Even the Semi Final against Diego Maradona’s Argentina was embellished by one of his goals. But then, the Italia 90 fairy tale ended abruptly. Italians are still not over it: Walter Zenga’s mistake, Claudio Caniggia’s equalizer, the game decided on penalties – where it was another underdog to shine, the Argentinian shot-stopper Sergio Goycochea.
There was still time for Schillaci to score once more, a decisive penalty in the third-place match, to bring his personal tally to six, win the prize for the best player of the tournament and propel him to the second place in the Ballon d’Or standing, only behind German legend Lothar Matthaus!
Then, Italia 90 ended and so did Salvatore Schillaci’s magic moment. The country woke up from a short, intense summer dream and its instant hero became a “normal” player again.
The next few Serie A seasons were a disappointment. Despite partnering upfront with Roberto Baggio, Totò only scored five goals in 1990/91 and six in the following year. He then moved to Inter, enjoying little more success.
After the 1990 World Cup, he wore the Azzurri jersey in only eight more occasions, scoring his only additional goal in a 1-2 loss to Norway.
In 1994, he made a surprising choice as he decided to join Japanese club Jubilo Iwata. He closed his career three years later, after having been slated to star once again in the country of the Rising Sun, although in a totally different fashion.
Schillaci spent the second part of his life in his native Palermo, where he opened an academy to give kids from the poorer neighborhoods a chance to play football. Now and then, he was seen on TV, participating to some reality shows.

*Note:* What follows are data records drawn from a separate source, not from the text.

-- ==== Sys2Proof/Machine/Dispatch.lean ====
section
/-! DEFINITION. The meaning of every instruction: one arm for each row of `spec/opcode_table.json`. -/

namespace Sys2Proof.Machine

/-- What an instruction does to the state (10_state.md R31 steps 3 to 8). -/
def exec (i : Instr) (s : State) : Host.Outcome State Fault Refusal :=
  match i with
    -- RI, Register Immediate: 30_encoding.md R102, 40_ri.md
  | .addRi rd rs1 f h k => Sys2Proof.Machine.execAddRi rd rs1 f h k s
  | .addcRi rd rs1 f h k => Sys2Proof.Machine.execAddcRi rd rs1 f h k s
  | .subRi rd rs1 f h k => Sys2Proof.Machine.execSubRi rd rs1 f h k s
  | .subbRi rd rs1 f h k => Sys2Proof.Machine.execSubbRi rd rs1 f h k s
  | .andRi rd rs1 f h k => Sys2Proof.Machine.execAndRi rd rs1 f h k s
  | .orRi rd rs1 f h k => Sys2Proof.Machine.execOrRi rd rs1 f h k s
  | .xorRi rd rs1 f h k => Sys2Proof.Machine.execXorRi rd rs1 f h k s
  | .shRi rd rs1 f k => Sys2Proof.Machine.execShRi rd rs1 f k s
  | .shaRi rd rs1 f k => Sys2Proof.Machine.execShaRi rd rs1 f k s
    -- RR, Register Register: R103, 41_rr.md
  | .addRr rd rs1 rs2 f => Sys2Proof.Machine.execAddRr rd rs1 rs2 f s
  | .addcRr rd rs1 rs2 f => Sys2Proof.Machine.execAddcRr rd rs1 rs2 f s
  | .subRr rd rs1 rs2 f => Sys2Proof.Machine.execSubRr rd rs1 rs2 f s
  | .subbRr rd rs1 rs2 f => Sys2Proof.Machine.execSubbRr rd rs1 rs2 f s
  | .andRr rd rs1 rs2 f => Sys2Proof.Machine.execAndRr rd rs1 rs2 f s
  | .orRr rd rs1 rs2 f => Sys2Proof.Machine.execOrRr rd rs1 rs2 f s
  | .xorRr rd rs1 rs2 f => Sys2Proof.Machine.execXorRr rd rs1 rs2 f s
  | .shRr rd rs1 rs2 f => Sys2Proof.Machine.execShRr rd rs1 rs2 f s
  | .shaRr rd rs1 rs2 f => Sys2Proof.Machine.execShaRr rd rs1 rs2 f s
    -- RRR, three-register: R104, 42_rrr.md
  | .addRrr rd rs1 rs2 rs3 op1 f => Sys2Proof.Machine.execAddRrr rd rs1 rs2 rs3 op1 f s
  | .addcRrr rd rs1 rs2 rs3 op1 f => Sys2Proof.Machine.execAddcRrr rd rs1 rs2 rs3 op1 f s
  | .subRrr rd rs1 rs2 rs3 op1 f => Sys2Proof.Machine.execSubRrr rd rs1 rs2 rs3 op1 f s
  | .subbRrr rd rs1 rs2 rs3 op1 f => Sys2Proof.Machine.execSubbRrr rd rs1 rs2 rs3 op1 f s
  | .andRrr rd rs1 rs2 rs3 op1 f => Sys2Proof.Machine.execAndRrr rd rs1 rs2 rs3 op1 f s
  | .orRrr rd rs1 rs2 rs3 op1 f => Sys2Proof.Machine.execOrRrr rd rs1 rs2 rs3 op1 f s
  | .xorRrr rd rs1 rs2 rs3 op1 f => Sys2Proof.Machine.execXorRrr rd rs1 rs2 rs3 op1 f s
  | .shRrr rd rs1 rs2 rs3 op1 f => Sys2Proof.Machine.execShRrr rd rs1 rs2 rs3 op1 f s
  | .shaRrr rd rs1 rs2 rs3 op1 f => Sys2Proof.Machine.execShaRrr rd rs1 rs2 rs3 op1 f s
    -- RM, Register Memory: R105, 43_rm.md
  | .ldRm rd rs1 p q k => Sys2Proof.Machine.execLdRm rd rs1 p q k s
  | .stRm rd rs1 p q k => Sys2Proof.Machine.execStRm rd rs1 p q k s
    -- RRM, Register Register Memory: R106, 44_rrm.md
  | .ldRrmAdd rd rs1 rs2 p q t => Sys2Proof.Machine.execLdRrmAdd rd rs1 rs2 p q t s
  | .ldRrmAddc rd rs1 rs2 p q t => Sys2Proof.Machine.execLdRrmAddc rd rs1 rs2 p q t s
  | .ldRrmSub rd rs1 rs2 p q t => Sys2Proof.Machine.execLdRrmSub rd rs1 rs2 p q t s
  | .ldRrmSubb rd rs1 rs2 p q t => Sys2Proof.Machine.execLdRrmSubb rd rs1 rs2 p q t s
  | .ldRrmAnd rd rs1 rs2 p q t => Sys2Proof.Machine.execLdRrmAnd rd rs1 rs2 p q t s
  | .ldRrmOr rd rs1 rs2 p q t => Sys2Proof.Machine.execLdRrmOr rd rs1 rs2 p q t s
  | .ldRrmXor rd rs1 rs2 p q t => Sys2Proof.Machine.execLdRrmXor rd rs1 rs2 p q t s
  | .ldRrmSh rd rs1 rs2 p q => Sys2Proof.Machine.execLdRrmSh rd rs1 rs2 p q s
  | .ldRrmSha rd rs1 rs2 p q => Sys2Proof.Machine.execLdRrmSha rd rs1 rs2 p q s
  | .stRrmAdd rd rs1 rs2 p q t => Sys2Proof.Machine.execStRrmAdd rd rs1 rs2 p q t s
  | .stRrmAddc rd rs1 rs2 p q t => Sys2Proof.Machine.execStRrmAddc rd rs1 rs2 p q t s
  | .stRrmSub rd rs1 rs2 p q t => Sys2Proof.Machine.execStRrmSub rd rs1 rs2 p q t s
  | .stRrmSubb rd rs1 rs2 p q t => Sys2Proof.Machine.execStRrmSubb rd rs1 rs2 p q t s
  | .stRrmAnd rd rs1 rs2 p q t => Sys2Proof.Machine.execStRrmAnd rd rs1 rs2 p q t s
  | .stRrmOr rd rs1 rs2 p q t => Sys2Proof.Machine.execStRrmOr rd rs1 rs2 p q t s
  | .stRrmXor rd rs1 rs2 p q t => Sys2Proof.Machine.execStRrmXor rd rs1 rs2 p q t s
  | .stRrmSh rd rs1 rs2 p q => Sys2Proof.Machine.execStRrmSh rd rs1 rs2 p q s
  | .stRrmSha rd rs1 rs2 p q => Sys2Proof.Machine.execStRrmSha rd rs1 rs2 p q s
    -- BR, Conditional Branch: R107, 45_br.md
  | .brAbs cond k => Sys2Proof.Machine.execBrAbs cond k s
  | .brRel cond k => Sys2Proof.Machine.execBrRel cond k s
    -- PUNT, the context toggle: R108, 46_punt.md
  | .punt => Sys2Proof.Machine.execPunt s
    -- SLS and SLI: R109, R110, 47_sls_sli.md
  | .ldSls rd addr => Sys2Proof.Machine.execLdSls rd addr s
  | .stSls rd addr => Sys2Proof.Machine.execStSls rd addr s
  | .sli rd k => Sys2Proof.Machine.execSli rd k s
    -- SPLS, part-word load and store: R111, 48_spls.md
  | .ldhSpls rd rs1 e p q k => Sys2Proof.Machine.execLdhSpls rd rs1 e p q k s
  | .ldbSpls rd rs1 e p q k => Sys2Proof.Machine.execLdbSpls rd rs1 e p q k s
  | .sthSpls rd rs1 p q k => Sys2Proof.Machine.execSthSpls rd rs1 p q k s
  | .stbSpls rd rs1 p q k => Sys2Proof.Machine.execStbSpls rd rs1 p q k s
    -- SBR, conditional branch to a register sum: R112, 49_sbr.md
  | .sbr cond rs1 rs3 => Sys2Proof.Machine.execSbr cond rs1 rs3 s

end Sys2Proof.Machine
end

Until a colon cancer took him away this morning at just 59 years of age.
Salvatore Schillaci was a good player, not a fuoriclasse. He was not the fastest. He was not the strongest.
“Yeah, I know I am not built like a Rialto bronze,” he once said, a blunder that made him even more loved because the little education he had had only made him closer to the Italian average man of the streets (at least, those kinds of streets that he was born and raised in). He meant to refer to the Riace bronzes, the famous ripped Greek statues displayed at the Reggio Calabria Museum, but mistook their name with Rialto, which is a bridge in Venice.
But he had something that made him stand out, which his old coach Scoglio recognized, and which is so rare to find in young kids approaching football nowadays.
He had a hunger for glory and the willingness to put in the work. He showed us that, when the right times comes, and the stars align, everybody can be a hero. But that look in his eyes, those crazy runs to celebrate yet another goal scored at Italia 90, also taught us to never forget the kid in ourselves, even when the childhood dream is fulfilled, and to enjoy that very moment in the best possible way.
Even if it’s going to be short, and it will quickly fade away.
Thank you for everything Totò, you were one of us.